Background: Multiple factors can lead to overuse of diagnostic imaging for venous thromboembolism (VTE). These include fear of missing a potentially fatal diagnosis, low predictive accuracy of clinical gestalt, prediction rules, and risk assessment models for VTE, and increased access to imaging. Diagnostic imaging for deep venous thrombosis (DVT) with doppler ultrasonography, or for pulmonary embolism (PE) with computed tomography angiography (CTA) of the chest or ventilation/perfusion (V/Q) scans, involves exposing the patient to radiation and contrast agents (with risk of nephropathy or allergic reactions), besides causing patient discomfort, and adding to the healthcare costs. We define diagnostic yield as the proportion of diagnostic tests for VTE that report positive results for VTE. The objective of this study is to assess the diagnostic yield of imaging for VTE in a large population-health database, and to determine the patient characteristics associated with low or high diagnostic yield of imaging for VTE.
Methods: This is a retrospective cohort study using claims data from Optum Clinformatics™ Data Mart between October 2015 and June 2019. We included any patient encounter where a diagnostic imaging for VTE was performed. We excluded encounters with a diagnostic imaging for VTE in the prior 3 months, as they could be a follow up scan for a known VTE. We conducted a descriptive analysis to assess the prevalence of VTE and used generalized estimating equations logistic regression model to assess the association between the known predictors or predisposing factors for VTE and finding VTE on diagnostic imaging.

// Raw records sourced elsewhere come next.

/-- What a scan finds stands in the topology, in its order. -/
theorem scan_sublist (s : State) (a : BusAddr) (b : Bool) :
    (∀ B : TopoBus, (scanBus s a b B []).1.Sublist (B.members.map Prod.fst)) ∧
    (∀ (C : TopoChans) (bits : Byte) (i : Nat), (scanChans s a b bits i C []).1.Sublist (C.members.map Prod.fst)) := by
  suffices H : ∀ n, (∀ B : TopoBus, sizeOf B ≤ n → (scanBus s a b B []).1.Sublist (B.members.map Prod.fst)) ∧
      (∀ C : TopoChans, sizeOf C ≤ n → ∀ (bits : Byte) (i : Nat),
        (scanChans s a b bits i C []).1.Sublist (C.members.map Prod.fst)) from
    ⟨fun B => (H _).1 B (Nat.le_refl _), fun C => (H _).2 C (Nat.le_refl _)⟩
  have one : ∀ id, (if s.claims id a b then [id] else []).Sublist [id] := by intro id; split <;> simp
  intro n
  induction n with
  | zero => exact ⟨fun B h => by cases B <;> simp at h, fun C h => by cases C <;> simp at h⟩
  | succ n ih =>
    constructor
    · intro B hB
      cases B with
      | empty => simp [scanBus]
      | slave id rest =>
        have hr : sizeOf rest ≤ n := by simp at hB; omega
        simp only [scanBus, State.addIfClaims_nil, TopoBus.members, List.map_cons]
        rw [(scan_acc s a b).1 rest]
        have h2 := (one id).append (ih.1 rest hr)
        generalize (if s.claims id a b = true then [id] else []) = X at h2 ⊢
        split
        · exact (List.sublist_append_left _ _).trans h2
        · exact h2
      | mux id chans rest =>
        have hr : sizeOf rest ≤ n := by simp at hB; omega
        have hc : sizeOf chans ≤ n := by simp at hB; omega
        simp only [scanBus, State.addIfClaims_nil, TopoBus.members, List.map_cons, List.map_append]
        rw [(scan_acc s a b).2 chans, (scan_acc s a b).1 rest]
        have h2 := ((one id).append (ih.2 chans hc (s.muxControl id) 0)).append (ih.1 rest hr)
        generalize (if s.claims id a b = true then [id] else []) = X at h2 ⊢
        rw [List.append_assoc [id], List.singleton_append] at h2
        split
        · exact (List.sublist_append_left _ _).trans h2
        · exact h2
    · intro C hC bits i
      cases C with
      | nil => simp [scanChans]
      | channel child rest =>
        have hr : sizeOf rest ≤ n := by simp at hC; omega
        have hc : sizeOf child ≤ n := by simp at hC; omega
        simp only [scanChans, TopoChans.members, List.map_append]
        split
        · rw [(scan_acc s a b).2 rest]
          exact (ih.1 child hc).append (ih.2 rest hr bits (i + 1))
        · exact (ih.2 rest hr bits (i + 1)).trans (List.sublist_append_right _ _)

theorem State.addressed_sublist (s : State) (a : BusAddr) :
    (s.addressed a).Sublist (s.cfg.root.members.map Prod.fst) :=
  (scan_sublist s a _).1 s.cfg.root

/-! ### The configuration is a constant of every round -/

/-- A well-formed configuration: the node records have the ids of the topology, none twice. -/
theorem State.configOk_ids {s : State} (h : s.configOk = true) :
    s.nodes.map Node.id = s.cfg.root.members.map Prod.fst ∧ (s.nodes.map Node.id).Nodup := by
  simp only [State.configOk, Bool.and_eq_true, decide_eq_true_eq, Config.wf] at h
  obtain ⟨⟨h1, h2⟩, h3⟩ := h
  have : (s.nodes.map Node.id) = s.cfg.root.members.map Prod.fst := by rw [← h2]; simp
  refine ⟨this, ?_⟩
  rw [this]
  exact (distinct_iff_nodup _).1 h1.2

/-- Well-formedness depends on the configuration only. -/
theorem State.configOk_congr {s t : State} (h : t.configuration = s.configuration) :
    t.configOk = s.configOk := by
  simp only [State.configuration, Prod.mk.injEq] at h
  obtain ⟨hc, hn⟩ := h
  have e1 : ∀ u : State, u.nodes.map (fun n => (n.id, n.dev.isMux)) =
      (u.nodes.map fun n => (n.id, n.addr0, n.dev.cfg)).map fun x =>
        (x.1, match x.2.2 with | .stub _ => false | .mux => true | .regdev _ => false) := by
    intro u
    rw [List.map_map]
    refine List.map_congr_left fun n _ => ?_
    cases h : n.dev <;> simp [Device.isMux, Device.cfg, h]
  have e2 : ∀ u : State, ∀ g, u.nodes.all (fun n => n.dev.configOk g) =
      (u.nodes.map fun n => (n.id, n.addr0, n.dev.cfg)).all fun x =>
        match x.2.2 with | .stub _ => true | .mux => true | .regdev c => c.wf g := by
    intro u g
    rw [List.all_map]
    congr 1
    funext n
    cases h : n.dev <;> simp [Device.configOk, Device.cfg, h]
  simp only [State.configOk, e1, e2, hc, hn]

/-- Writing back a device with the same parameters keeps the configuration. -/
theorem State.configuration_setDevice {s : State} (hd : (s.nodes.map Node.id).Nodup) {id : NodeId} {n : Node} {d : Device}
    (h : s.node? id = some n) (hc : d.cfg = n.dev.cfg) (ds : List Diag) :
    ((s.setDevice id d).setDiags ds).configuration = s.configuration := by
  simp only [State.configuration, State.setDiags_cfg, State.setDevice_cfg, State.setDiags_nodes, State.setDevice_nodes,
    List.map_map, Prod.mk.injEq, true_and]
  refine List.map_congr_left fun m hm => ?_
  by_cases hi : m.id = id
  · have := State.node?_of_mem hd hm
    rw [hi, h] at this
    cases this
    simp [Function.comp, hi, hc]
  · simp [Function.comp, hi]
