/-- The same byte as `firedBits` forms it: the bits in the order of the table. -/
theorem tabledByte_eq_or : ∀ b7 b6 b5 b4 b2 b1 b0 : Bool, tabledByte b7 b6 b5 b4 b2 b1 b0 =
    bitIf b7 7 ||| (bitIf b6 6 ||| (bitIf b5 5 ||| (bitIf b4 4 |||
      (bitIf b2 2 ||| (bitIf b1 1 ||| (bitIf b0 0 ||| 0)))))) := by
  decide

/-- A high limit is exceeded (R282). -/
def isAbove (x l : Word) : Bool := decide (l.toNat < x.toNat)

/-- A low limit is undercut (R282). -/
def isBelow (x l : Word) : Bool := decide (x.toNat < l.toNat)

theorem firedBits_vout (p : Page) : firedBits p (evalRowsOf .vout) =
    tabledByte (isAbove p.readings.vout p.limits.voutOvFault) (isAbove p.readings.vout p.limits.voutOvWarn)
      (isBelow p.readings.vout p.limits.voutUvWarn) (isBelow p.readings.vout p.limits.voutUvFault) false false false := by
  rw [tabledByte_eq_or]
  simp only [bitIf_false_or]
  rfl

theorem firedBits_iout (p : Page) : firedBits p (evalRowsOf .iout) =
    tabledByte (isAbove p.readings.iout p.limits.ioutOcFault) false (isAbove p.readings.iout p.limits.ioutOcWarn)
      (isBelow p.readings.iout p.limits.ioutUcFault) false (isAbove p.readings.pout p.limits.poutOpFault)
      (isAbove p.readings.pout p.limits.poutOpWarn) := by
  rw [tabledByte_eq_or]
  simp only [bitIf_false_or]
  rfl

theorem firedBits_input (p : Page) : firedBits p (evalRowsOf .input) =
    tabledByte (isAbove p.readings.vin p.limits.vinOvFault) (isAbove p.readings.vin p.limits.vinOvWarn)
      (isBelow p.readings.vin p.limits.vinUvWarn) (isBelow p.readings.vin p.limits.vinUvFault)
      (isAbove p.readings.iin p.limits.iinOcFault) (isAbove p.readings.iin p.limits.iinOcWarn)
      (isAbove p.readings.pin p.limits.pinOpWarn) := by
  rw [tabledByte_eq_or]
  rfl

theorem firedBits_temperature (p : Page) : firedBits p (evalRowsOf .temperature) =
    tabledByte (isAbove p.readings.temperature1 p.limits.otFault) (isAbove p.readings.temperature1 p.limits.otWarn)
      (isBelow p.readings.temperature1 p.limits.utWarn) (isBelow p.readings.temperature1 p.limits.utFault)
      false false false := by
  rw [tabledByte_eq_or]
  simp only [bitIf_false_or]
  rfl

/-! ### The obligation -/

theorem Page.evaluateIfOn_of_off {p : Page} (h : p.control.operation.getLsbD 7 = false) : p.evaluateIfOn = p :=
  if_neg (Bool.eq_false_iff.mp h)

theorem Page.evaluateIfOn_of_on {p : Page} (h : p.control.operation.getLsbD 7 = true) :
    p.evaluateIfOn = { p with status := evalStatus p evalRows p.status } :=
  if_pos h

/-- Settles O52: the table falls into the rows of four sub-status bytes, each of which ORs in its tabled byte and the summary
bit of it; a page that is off is skipped. -/
theorem evaluatorSetsTheTabledBits : Obligations.EvaluatorSetsTheTabledBits := by
  intro p
  refine ⟨Page.evaluateIfOn_of_off, fun hon => ?_⟩
  rw [Page.evaluateIfOn_of_on hon, evalStatus_evalRows, firedBits_vout, firedBits_iout, firedBits_input,
    firedBits_temperature]
  rfl

end Sys2Proof.Machine
end

section
/-! The host port (46_host_port.md): how an operation finds its node and its page (R300), one lemma for each way it can
go, and the four obligations put together. -/

namespace Sys2Proof.Machine

variable {s : State} {n d : NodeId} {p : Byte} {c : RegDevCfg} {r : RegDev} {pg : Page} {f : HostField}

/-! ### The answers, and the page an operation names (R300) -/

theorem State.hostOk_eq_servedHost (s : State) (v : RawValue) : s.hostOk v = s.servedHost v := rfl

theorem State.hostBad_eq_refusedHost (s : State) : s.hostBad = s.refusedHost := rfl

theorem RealPage.realPage? (h : RealPage s d p c r pg) : s.realPage? d p = some (c, r, pg) := by
  obtain ⟨hr, hlt, hpg⟩ := h
  simp only [State.realPage?, hr, if_pos hlt, hpg]

theorem NoRealPage.realPage? (h : NoRealPage s d p) : s.realPage? d p = none := by
  cases hr : s.regdev? d with
  | none => simp only [State.realPage?, hr]
  | some x => simp only [State.realPage?, hr, if_neg (Nat.not_lt.2 (h _ _ hr))]

theorem regdev?_eq_none_of_node? (h : s.node? n = none) : s.regdev? n = none := by
  simp [State.regdev?, h]

theorem noRealPage_of_regdev? (h : s.regdev? d = none) : NoRealPage s d p := by
  simp [NoRealPage, h]

/-- Updating the page that is there is assigning the updated record. -/
theorem modify_eq_set_of_getElem? {α : Type} {l : List α} {i : Nat} {a : α} (h : l[i]? = some a) (g : α → α) :
    l.modify i g = l.set i (g a) := by
  rw [List.modify_eq_set_getElem?, h]
  rfl

theorem RealPage.updateAndEvaluate (h : RealPage s d p c r pg) (g : Page → Page) :
    updateAndEvaluate r p.toNat g = { r with pg := evaluatePages (r.pg.set p.toNat (g pg)) } := by
  obtain ⟨-, -, hpg⟩ := h
  rw [Machine.updateAndEvaluate, modify_eq_set_of_getElem? hpg]

/-! ### H_SET_ADDR (R302) -/

theorem exec_hSetAddr_of_node {x : Node} (h : s.node? n = some x) (a : BusAddr) :
    exec (.hSetAddr n a) s = .next ((s.setAddr n a).servedHost (.num 0)) := by
  simp only [exec, execHSetAddr, h, State.hostOk_eq_servedHost]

Results: Between October 2015 and June 2019, 1,502,417 doppler ultrasonograms of the extremities, 620,527 CTA of the chest, and 89,736 V/Q scans were performed. Within 3 months of the first test, 23.2% of the patients had ≥1 repeat doppler ultrasonograms, 25.5% had ≥1 repeat CTA of the chest, and 41.6% had ≥1 repeat V/Q scans. Of the tests performed in the emergency room (ER), inpatient, and outpatient setting, DVT was reported in 10.4%, 16.9%, and 6.5% of the tests, respectively, and PE was reported in 6.4%, 18.7%, and 8.8% of the tests, respectively. Of the doppler ultrasonograms performed in the ER, inpatient, and outpatient setting, D-dimer was ordered in 11.9%, 3.9%, and 2.6% of the patients, respectively. Of the diagnostic tests for PE performed in the ER, inpatient, and outpatient setting, D-dimer was ordered in 43.0%, 10.2%, and 11.5% of the patients, respectively. Of the patients who had a doppler ultrasonograms of the extremities, low diagnostic yield was more likely in females, non-white, those with a history of VTE, obesity, heart failure or acute myocardial infarction, and pregnant women; whereas high diagnostic yield was more likely in those with a history of cancer, surgery, central venous access, thrombophilia, respiratory failure, inflammatory bowel disease, and prescription of hormones (Figure 1). Of the patients who underwent imaging to detect PE, low diagnostic yield was more likely in females and those with a history of VTE; whereas high diagnostic yield was more likely in those with a history of cancer, surgery, central venous access, thrombophilia, obesity, heart failure or acute myocardial infarction, varicose veins, and prescription of hormones (Figure 2).
Conclusions: The diagnostic yield of imaging for VTE was low, especially in the ER and outpatient settings. One of the limitations of this study is that the indication for the imaging could have been unrelated to VTE.